What is needed:
Give the data below again, word for word.

[Stored data entries]
'''

-- ==== Sys2Proof/Laws/Events.lean ====
section
/-! SUPPORT. How a command runs: events while reset is held and not (R19, log 6), host accesses (R159), and the take of a
command of the slot (R166). -/

namespace Sys2Proof.Machine

/-- An event with reset not held acts. -/
theorem event_running {s : State} (h : s.resetHeld = false) (f : State → State) : event s f = .next (f s) := by
  simp [event, h]

/-- An event while reset is held does nothing (R19). -/
theorem event_held {s : State} (h : s.resetHeld = true) (f : State → State) : event s f = .next s := by
  simp [event, h]

/-- Everything an event can do: it answers a next state. -/
theorem event_next {s t : State} {f : State → State} (h : event s f = .next t) :
    s.resetHeld = true ∧ t = s ∨ s.resetHeld = false ∧ t = f s := by
  cases hr : s.resetHeld with
  | true => rw [event_held hr] at h; injection h with h; exact .inl ⟨rfl, h.symm⟩
  | false => rw [event_running hr] at h; injection h with h; exact .inr ⟨rfl, h.symm⟩

/-- An event whose accesses succeed acts. -/
theorem eventWithAccess_ok {s t : State} {f : State → Except Fault State} (h : s.resetHeld = false) (hf : f s = .ok t) :
    eventWithAccess s f = .next t := by simp [eventWithAccess, h, hf]

/-- Everything an event with accesses can do when it answers a next state. -/
theorem eventWithAccess_next {s t : State} {f : State → Except Fault State} (h : eventWithAccess s f = .next t) :
    s.resetHeld = true ∧ t = s ∨ s.resetHeld = false ∧ f s = .ok t := by
  unfold eventWithAccess at h
  split at h
  · rename_i hr; injection h with h; exact .inl ⟨hr, h.symm⟩
  · rename_i hr
    split at h
    · rename_i u hu; injection h with h; subst h; exact .inr ⟨by simpa using hr, hu⟩
    · simp at h

/-! ### Host accesses (R159) -/

/-- On a free path the end of a strobe only ends the driving of data. -/
theorem State.strobeEnds_free {s : State} (h : s.hostPathFree = true) :
    s.strobeEnds = { s with host := { s.host with dataOut := none } } := by
  have hc : s.host.claims = [] := by
    simp only [State.hostPathFree, Bool.and_eq_true, List.isEmpty_iff] at h; exact h.2
  simp [State.strobeEnds, hc]

@[simp] theorem State.strobeEnds_hostPathFree (s : State) : s.strobeEnds.hostPathFree = s.hostPathFree := by
  simp [State.strobeEnds, State.hostPathFree]

/-- A host access that finds the path free is served at once. -/
theorem State.hostAccess_free {s : State} (h : s.hostPathFree = true) (c : HostClaim) :
    s.hostAccess c = ({ s with host := { s.host with dataOut := none } } : State).serveHost c := by
  rw [← State.strobeEnds_free h]; simp [State.hostAccess, h]

/-- Any other host access waits behind those before it, which are then abandoned. -/
theorem State.hostAccess_waits {s : State} (h : s.hostPathFree = false) (c : HostClaim) :
    s.hostAccess c = { s with host := { s.host with
      dataOut := none, claims := s.host.claims.map HostClaim.abandoned ++ [c] } } := by
  rw [State.hostAccess, if_neg (by simp [h])]; rfl

/-! ### Takes of commands (R166) -/

/-- The take of a waiting command (R166): it is carried out, and the slot is completed. -/
theorem takeCommand_waiting {s : State} {named : BitVec 8 → Bool} (h : s.resetHeld = false)
    (ho : s.host.owner = .station) (hc : named s.host.code = true) (f : State → State × CommandResult) :
    takeCommand s named f = .next ((f s).1.completed (f s).2).fill := by
  rw [takeCommand, event_running h, if_pos ⟨ho, hc⟩]; rfl

/-- With no command of the code waiting there is no take (log 16). -/
theorem takeCommand_none {s : State} {named : BitVec 8 → Bool}
    (h : s.host.owner = .host ∨ named s.host.code = false) (f : State → State × CommandResult) :
    takeCommand s named f = .next s := by
  have hn : ¬(s.host.owner = .station ∧ named s.host.code = true) := by
    rintro ⟨h1, h2⟩
    rcases h with h | h
    · rw [h] at h1; simp at h1
    · rw [h] at h2; simp at h2
  simp [takeCommand, event, hn]

/-- Everything the take of a command can do. -/
theorem takeCommand_next {s t : State} {named : BitVec 8 → Bool} {f : State → State × CommandResult}
    (h : takeCommand s named f = .next t) :
    t = s ∨ s.resetHeld = false ∧ s.host.owner = .station ∧ named s.host.code = true ∧
      t = ((f s).1.completed (f s).2).fill := by
  rcases event_next h with ⟨-, rfl⟩ | ⟨hr, ht⟩
  · exact .inl rfl
  · split at ht
    · rename_i hc; exact .inr ⟨hr, hc.1, hc.2, ht⟩
    · exact .inl ht

end Sys2Proof.Machine
end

'''

Expected answer:
-- ==== Sys2Proof/Laws/Events.lean ====
section
/-! SUPPORT. How a command runs: events while reset is held and not (R19, log 6), host accesses (R159), and the take of a
command of the slot (R166). -/

namespace Sys2Proof.Machine

/-- An event with reset not held acts. -/
theorem event_running {s : State} (h : s.resetHeld = false) (f : State → State) : event s f = .next (f s) := by
  simp [event, h]

/-- An event while reset is held does nothing (R19). -/
theorem event_held {s : State} (h : s.resetHeld = true) (f : State → State) : event s f = .next s := by
  simp [event, h]

/-- Everything an event can do: it answers a next state. -/
theorem event_next {s t : State} {f : State → State} (h : event s f = .next t) :
    s.resetHeld = true ∧ t = s ∨ s.resetHeld = false ∧ t = f s := by
  cases hr : s.resetHeld with
  | true => rw [event_held hr] at h; injection h with h; exact .inl ⟨rfl, h.symm⟩
  | false => rw [event_running hr] at h; injection h with h; exact .inr ⟨rfl, h.symm⟩

/-- An event whose accesses succeed acts. -/
theorem eventWithAccess_ok {s t : State} {f : State → Except Fault State} (h : s.resetHeld = false) (hf : f s = .ok t) :
    eventWithAccess s f = .next t := by simp [eventWithAccess, h, hf]

/-- Everything an event with accesses can do when it answers a next state. -/
theorem eventWithAccess_next {s t : State} {f : State → Except Fault State} (h : eventWithAccess s f = .next t) :
    s.resetHeld = true ∧ t = s ∨ s.resetHeld = false ∧ f s = .ok t := by
  unfold eventWithAccess at h
  split at h
  · rename_i hr; injection h with h; exact .inl ⟨hr, h.symm⟩
  · rename_i hr
    split at h
    · rename_i u hu; injection h with h; subst h; exact .inr ⟨by simpa using hr, hu⟩
    · simp at h

/-! ### Host accesses (R159) -/

/-- On a free path the end of a strobe only ends the driving of data. -/
theorem State.strobeEnds_free {s : State} (h : s.hostPathFree = true) :
    s.strobeEnds = { s with host := { s.host with dataOut := none } } := by
  have hc : s.host.claims = [] := by
    simp only [State.hostPathFree, Bool.and_eq_true, List.isEmpty_iff] at h; exact h.2
  simp [State.strobeEnds, hc]

@[simp] theorem State.strobeEnds_hostPathFree (s : State) : s.strobeEnds.hostPathFree = s.hostPathFree := by
  simp [State.strobeEnds, State.hostPathFree]

/-- A host access that finds the path free is served at once. -/
theorem State.hostAccess_free {s : State} (h : s.hostPathFree = true) (c : HostClaim) :
    s.hostAccess c = ({ s with host := { s.host with dataOut := none } } : State).serveHost c := by
  rw [← State.strobeEnds_free h]; simp [State.hostAccess, h]

/-- Any other host access waits behind those before it, which are then abandoned. -/
theorem State.hostAccess_waits {s : State} (h : s.hostPathFree = false) (c : HostClaim) :
    s.hostAccess c = { s with host := { s.host with
      dataOut := none, claims := s.host.claims.map HostClaim.abandoned ++ [c] } } := by
  rw [State.hostAccess, if_neg (by simp [h])]; rfl

/-! ### Takes of commands (R166) -/

/-- The take of a waiting command (R166): it is carried out, and the slot is completed. -/
theorem takeCommand_waiting {s : State} {named : BitVec 8 → Bool} (h : s.resetHeld = false)
    (ho : s.host.owner = .station) (hc : named s.host.code = true) (f : State → State × CommandResult) :
    takeCommand s named f = .next ((f s).1.completed (f s).2).fill := by
  rw [takeCommand, event_running h, if_pos ⟨ho, hc⟩]; rfl

/-- With no command of the code waiting there is no take (log 16). -/
theorem takeCommand_none {s : State} {named : BitVec 8 → Bool}
    (h : s.host.owner = .host ∨ named s.host.code = false) (f : State → State × CommandResult) :
    takeCommand s named f = .next s := by
  have hn : ¬(s.host.owner = .station ∧ named s.host.code = true) := by
    rintro ⟨h1, h2⟩
    rcases h with h | h
    · rw [h] at h1; simp at h1
    · rw [h] at h2; simp at h2
  simp [takeCommand, event, hn]

/-- Everything the take of a command can do. -/
theorem takeCommand_next {s t : State} {named : BitVec 8 → Bool} {f : State → State × CommandResult}
    (h : takeCommand s named f = .next t) :
    t = s ∨ s.resetHeld = false ∧ s.host.owner = .station ∧ named s.host.code = true ∧
      t = ((f s).1.completed (f s).2).fill := by
  rcases event_next h with ⟨-, rfl⟩ | ⟨hr, ht⟩
  · exact .inl rfl
  · split at ht
    · rename_i hc; exact .inr ⟨hr, hc.1, hc.2, ht⟩
    · exact .inl ht

end Sys2Proof.Machine
end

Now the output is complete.